Split and group energy billing data to analyse usage and aplpy load profiles
Project description
EnergyShaper
Split and group energy billing data to analyse usage and apply load profiles
Split into intervals based on load profile
Given a bunch of energy readings:
<Reading start=2017-01-01 00:00:00, end=2017-02-01 00:00:00, usage 155.00>
<Reading start=2017-02-01 00:00:00, end=2017-02-09 00:00:00, usage 40.00>
<Reading start=2017-02-09 00:00:00, end=2017-03-01 00:00:00, usage 100.00>
<Reading start=2017-03-01 00:00:00, end=2017-03-01 12:00:00, usage 2.50>
<Reading start=2017-03-01 12:00:00, end=2017-03-02 00:00:00, usage 2.50>
Split them up based on a user-specified load profile. First split them so each reading is at most a day. The input readings can be at varying read intervals.

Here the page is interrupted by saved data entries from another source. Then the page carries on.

/-- Transfers the lanes acted on to `target`, splitting where R61 requires it. `stk` is the return stack that the
lanes that transfer take. -/
def transfer (i : Iss) (target : W64) (stk : List W64) : M Then := do
  let c ← getMe
  let p := c.curSlot
  if !c.isWave || (i.lanes = p.mask && !c.otherSlot.live) then
    modSlot fun p => { p with rstk := stk }
    return arrive target
  if c.handler then divergeTrap
  if c.otherSlot.live then pushOther
  let a := c.cur
  let b := 1 - a
  let taken : PcSlot :=
    { (p.at_ target) with live := true, mask := i.lanes, depth := p.depth + 1, rstk := stk, buf := none }
  modMe fun c => (c.putSlot b taken).putSlot a { p with mask := p.mask &&& ~~~i.lanes, depth := p.depth + 1 }
  if i.lanes = p.mask then
    return do
      let more ← vacate a
      arriveAll (more ++ [(b, target)])
      settleSlot
  return do
    advance
    modMe (·.turnTo b)
    arrive target
    modMe (·.turnTo a)

/-- The byte target of a B-format offset (R34). -/
def branchTarget (off : BitVec 32) : M W64 := do
  return wordsFrom (← getMe).curSlot.pc (off.signExtend 64)

def ctlReq (g : Guard) : Req := { guard := g }

def execBra (g : Guard) (off : BitVec 32) (s : State) : Host.Outcome State Fault Refusal :=
  runCtl (ctlReq g) (fun i => do transfer i (← branchTarget off) (← getMe).curSlot.rstk) s

/-- BRI: a target per lane, which must agree (R75). A target with [63:57] not zero is found before targets that differ
(DESIGN CHOICE, log 98). -/
def execBri (g : Guard) (a : Opnd) (s : State) : Host.Outcome State Fault Refusal :=
  runCtl { guard := g, ok := fun s => s.laneSrcOk a, srcs := [a], vec := true }
    (fun i => do
      let s ← get
      let targets := (lanesOf i.lanes).map fun l =>
        let v := s.val i true a l
        wordsFrom s.me.curSlot.pc 0 + ((if s.me.isWave then (v.setWidth 32).signExtend 64 else v) <<< 3)
      match targets.find? fun t => field t 57 7 ≠ 0 with
      | some t => misalign t
      | none => pure ()
      let t := targets.headD 0
      if targets.any (· ≠ t) then divergeTrap
      transfer i t s.me.curSlot.rstk) s

/-- CALL pushes the clause that follows its own (R49, R56, R76). -/
def execCall (g : Guard) (off : BitVec 32) (s : State) : Host.Outcome State Fault Refusal :=
  runCtl (ctlReq g)
    (fun i => do
      let p := (← getMe).curSlot
      if 8 ≤ p.rstk.length then trapWith 6 0
      transfer i (← branchTarget off) (mkPc (wordsFrom p.pc (BitVec.ofNat 64 (p.count + 2))) 0 :: p.rstk)) s

/-- RET; in a handler it does not pop below the depth saved in TCAUSE (16_traps.md R423). -/
def execRet (g : Guard) (s : State) : Host.Outcome State Fault Refusal :=
  runCtl (ctlReq g)
    (fun i => do
      let c ← getMe
      let p := c.curSlot
      if p.rstk.length ≤ (if c.handler then field c.tcause 19 4 else 0) then trapWith 6 1
      transfer i (pcAddr (p.rstk.headD 0)) p.rstk.tail) s

/-- In a wave, an instruction that needs a guard uniform in its slot (R62). -/
def needUniform (i : Iss) : M Unit := do
  let c ← getMe
  if c.isWave && i.lanes ≠ c.curSlot.mask then divergeTrap

/-- In a wave, an instruction that needs the whole wave in one slot (R77 to R79). -/
def needConverged : M Unit := do
  let c ← getMe
  if c.isWave && (1 < c.live || c.dsp ≠ 0) then divergeTrap

/-- An operand of LOOP and PARK: in a wave a uniform register, a small immediate or a special operand (R74). -/
def State.ctlSrcOk (s : State) (o : Opnd) : Bool :=
  s.srcOk false o && !(s.me.isWave && (match opOf o with
    | .pred _ => true
    | _ => false))

/-- LOOP and LBRK are illegal in a handler (16_traps.md R423). -/
def notInHandler (s : State) : Bool := !s.me.handler

def putLoop (level : Bool) (start fin : W64) (n : W32) (c : Ctx) : Ctx :=
  if level then { c with ls := (c.ls.1, start), le := (c.le.1, fin), lc := (c.lc.1, n) }
  else { c with ls := (start, c.ls.2), le := (fin, c.le.2), lc := (n, c.lc.2) }

/-- LOOP (R77). An illegal body is found before a guard that is not uniform (DESIGN CHOICE, log 98). -/
def execLoop (g : Guard) (level : Bool) (a : Opnd) (imm : BitVec 28) (s : State) :
    Host.Outcome State Fault Refusal :=
  runCtl { guard := g, form := notInHandler, ok := fun s => s.ctlSrcOk a, srcs := [a] }
    (fun i => do
      let p := (← getMe).curSlot
      let n := p.count + 1
      if imm.toInt ≤ (n : Int) + 1 then illegalInstruction
      needUniform i
      needConverged
      let count : W32 := (← sval i a).setWidth 32
      let start := wordsFrom p.pc (BitVec.ofNat 64 (n + 1))
      let fin := wordsFrom p.pc (imm.signExtend 64)
      modMe (putLoop level start fin count)
      return if count = 0 then arrive fin else advance) s

/-- LBRK (R79). A level that is not active is found before a guard that is not uniform or a second slot in use (DESIGN
CHOICE, log 98). -/
def execLbrk (g : Guard) (level : Bool) (s : State) : Host.Outcome State Fault Refusal :=
  runCtl { guard := g, form := notInHandler }
    (fun i => do
      let c ← getMe
      if (if level then c.lc.2 else c.lc.1) = 0 then illegalInstruction
      needUniform i
      needConverged
      let fin := if level then c.le.2 else c.le.1
      modMe fun c => if level then { c with lc := (c.lc.1, 0) } else { c with lc := (0, c.lc.2) }
      return arrive fin) s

daily = list(split_into_daily_intervals(records))
Then split into required interval.
minute = list(split_into_profiled_intervals(daily, interval_m=1,
profile=[1, 1, 1, 1]))
The profile is a list indicating a daily profile at whatever resolution you desire. It will adjust the ratios so they add to 100%.
profile=[0.05, 0.07, 0.12, 0.11, 0.14, 0.14, 0.27, 0.10]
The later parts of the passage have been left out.